> **TASK PROMPT**: Write the listing below out again exactly, though only as far as the line with "flag (bit (ppuMemRead (pat + BitVec.ofNat", which is included.

──────────

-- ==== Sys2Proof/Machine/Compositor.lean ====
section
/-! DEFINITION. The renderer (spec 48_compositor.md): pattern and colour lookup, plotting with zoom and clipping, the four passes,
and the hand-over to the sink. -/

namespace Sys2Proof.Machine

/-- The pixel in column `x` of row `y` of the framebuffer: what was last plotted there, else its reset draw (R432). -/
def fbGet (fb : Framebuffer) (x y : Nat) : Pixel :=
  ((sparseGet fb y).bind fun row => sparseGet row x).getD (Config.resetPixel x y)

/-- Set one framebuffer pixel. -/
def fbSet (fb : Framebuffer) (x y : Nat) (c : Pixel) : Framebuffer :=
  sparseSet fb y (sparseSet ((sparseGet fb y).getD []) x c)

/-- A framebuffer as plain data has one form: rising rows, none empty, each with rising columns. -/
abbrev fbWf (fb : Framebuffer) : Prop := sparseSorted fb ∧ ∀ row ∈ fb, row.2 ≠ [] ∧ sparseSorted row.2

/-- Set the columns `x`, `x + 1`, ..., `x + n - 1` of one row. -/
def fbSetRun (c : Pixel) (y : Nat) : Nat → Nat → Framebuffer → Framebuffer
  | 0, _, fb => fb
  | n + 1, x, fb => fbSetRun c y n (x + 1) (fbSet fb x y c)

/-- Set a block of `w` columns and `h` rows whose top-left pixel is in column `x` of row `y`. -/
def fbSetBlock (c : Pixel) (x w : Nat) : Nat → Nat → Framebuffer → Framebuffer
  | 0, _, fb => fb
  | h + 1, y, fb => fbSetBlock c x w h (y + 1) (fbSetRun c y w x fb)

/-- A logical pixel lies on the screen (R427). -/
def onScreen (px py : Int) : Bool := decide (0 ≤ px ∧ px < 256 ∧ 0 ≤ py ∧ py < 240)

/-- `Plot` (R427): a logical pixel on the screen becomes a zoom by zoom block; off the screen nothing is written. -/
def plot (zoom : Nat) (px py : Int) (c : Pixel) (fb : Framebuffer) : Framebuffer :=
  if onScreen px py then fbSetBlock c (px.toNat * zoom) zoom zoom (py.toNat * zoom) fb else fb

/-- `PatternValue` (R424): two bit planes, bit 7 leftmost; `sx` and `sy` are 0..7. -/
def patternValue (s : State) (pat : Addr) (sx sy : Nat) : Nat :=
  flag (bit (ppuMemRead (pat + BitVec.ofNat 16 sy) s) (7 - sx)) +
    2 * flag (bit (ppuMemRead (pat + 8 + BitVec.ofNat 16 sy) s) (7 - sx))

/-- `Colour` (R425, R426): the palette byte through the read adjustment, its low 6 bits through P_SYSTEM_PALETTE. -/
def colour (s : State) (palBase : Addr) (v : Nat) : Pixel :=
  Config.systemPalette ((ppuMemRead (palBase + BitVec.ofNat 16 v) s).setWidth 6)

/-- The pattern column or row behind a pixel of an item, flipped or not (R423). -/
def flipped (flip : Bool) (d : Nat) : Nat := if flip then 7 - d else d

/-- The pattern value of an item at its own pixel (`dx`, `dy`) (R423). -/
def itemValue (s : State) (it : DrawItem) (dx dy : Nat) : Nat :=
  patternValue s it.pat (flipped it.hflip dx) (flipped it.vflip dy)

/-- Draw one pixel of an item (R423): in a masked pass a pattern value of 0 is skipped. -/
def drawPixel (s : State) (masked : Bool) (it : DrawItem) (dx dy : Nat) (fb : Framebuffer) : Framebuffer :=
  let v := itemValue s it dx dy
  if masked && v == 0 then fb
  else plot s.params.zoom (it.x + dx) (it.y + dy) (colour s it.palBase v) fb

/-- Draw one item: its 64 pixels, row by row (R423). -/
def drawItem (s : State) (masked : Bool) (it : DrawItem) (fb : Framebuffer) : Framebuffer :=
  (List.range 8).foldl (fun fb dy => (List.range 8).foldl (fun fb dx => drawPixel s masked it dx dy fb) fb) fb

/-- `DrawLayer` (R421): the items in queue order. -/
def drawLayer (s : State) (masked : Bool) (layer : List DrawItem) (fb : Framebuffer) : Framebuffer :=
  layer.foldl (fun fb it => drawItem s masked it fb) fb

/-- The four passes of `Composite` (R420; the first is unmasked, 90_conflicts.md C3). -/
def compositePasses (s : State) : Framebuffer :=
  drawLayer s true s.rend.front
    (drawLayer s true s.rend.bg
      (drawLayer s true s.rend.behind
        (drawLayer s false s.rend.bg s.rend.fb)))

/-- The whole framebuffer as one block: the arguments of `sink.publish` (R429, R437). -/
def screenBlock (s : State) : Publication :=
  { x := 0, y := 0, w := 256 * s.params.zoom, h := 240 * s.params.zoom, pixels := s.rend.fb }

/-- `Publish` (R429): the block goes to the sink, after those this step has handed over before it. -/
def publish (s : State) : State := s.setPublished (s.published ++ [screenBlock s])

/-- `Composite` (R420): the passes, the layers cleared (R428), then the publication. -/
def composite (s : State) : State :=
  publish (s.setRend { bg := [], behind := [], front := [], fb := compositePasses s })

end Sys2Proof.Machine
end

──────────

> **WRITTEN RESPONSE**:
-- ==== Sys2Proof/Machine/Compositor.lean ====
section
/-! DEFINITION. The renderer (spec 48_compositor.md): pattern and colour lookup, plotting with zoom and clipping, the four passes,
and the hand-over to the sink. -/

namespace Sys2Proof.Machine

/-- The pixel in column `x` of row `y` of the framebuffer: what was last plotted there, else its reset draw (R432). -/
def fbGet (fb : Framebuffer) (x y : Nat) : Pixel :=
  ((sparseGet fb y).bind fun row => sparseGet row x).getD (Config.resetPixel x y)

/-- Set one framebuffer pixel. -/
def fbSet (fb : Framebuffer) (x y : Nat) (c : Pixel) : Framebuffer :=
  sparseSet fb y (sparseSet ((sparseGet fb y).getD []) x c)

/-- A framebuffer as plain data has one form: rising rows, none empty, each with rising columns. -/
abbrev fbWf (fb : Framebuffer) : Prop := sparseSorted fb ∧ ∀ row ∈ fb, row.2 ≠ [] ∧ sparseSorted row.2

/-- Set the columns `x`, `x + 1`, ..., `x + n - 1` of one row. -/
def fbSetRun (c : Pixel) (y : Nat) : Nat → Nat → Framebuffer → Framebuffer
  | 0, _, fb => fb
  | n + 1, x, fb => fbSetRun c y n (x + 1) (fbSet fb x y c)

/-- Set a block of `w` columns and `h` rows whose top-left pixel is in column `x` of row `y`. -/
def fbSetBlock (c : Pixel) (x w : Nat) : Nat → Nat → Framebuffer → Framebuffer
  | 0, _, fb => fb
  | h + 1, y, fb => fbSetBlock c x w h (y + 1) (fbSetRun c y w x fb)

/-- A logical pixel lies on the screen (R427). -/
def onScreen (px py : Int) : Bool := decide (0 ≤ px ∧ px < 256 ∧ 0 ≤ py ∧ py < 240)

/-- `Plot` (R427): a logical pixel on the screen becomes a zoom by zoom block; off the screen nothing is written. -/
def plot (zoom : Nat) (px py : Int) (c : Pixel) (fb : Framebuffer) : Framebuffer :=
  if onScreen px py then fbSetBlock c (px.toNat * zoom) zoom zoom (py.toNat * zoom) fb else fb

/-- `PatternValue` (R424): two bit planes, bit 7 leftmost; `sx` and `sy` are 0..7. -/
def patternValue (s : State) (pat : Addr) (sx sy : Nat) : Nat :=
  flag (bit (ppuMemRead (pat + BitVec.ofNat 16 sy) s) (7 - sx)) +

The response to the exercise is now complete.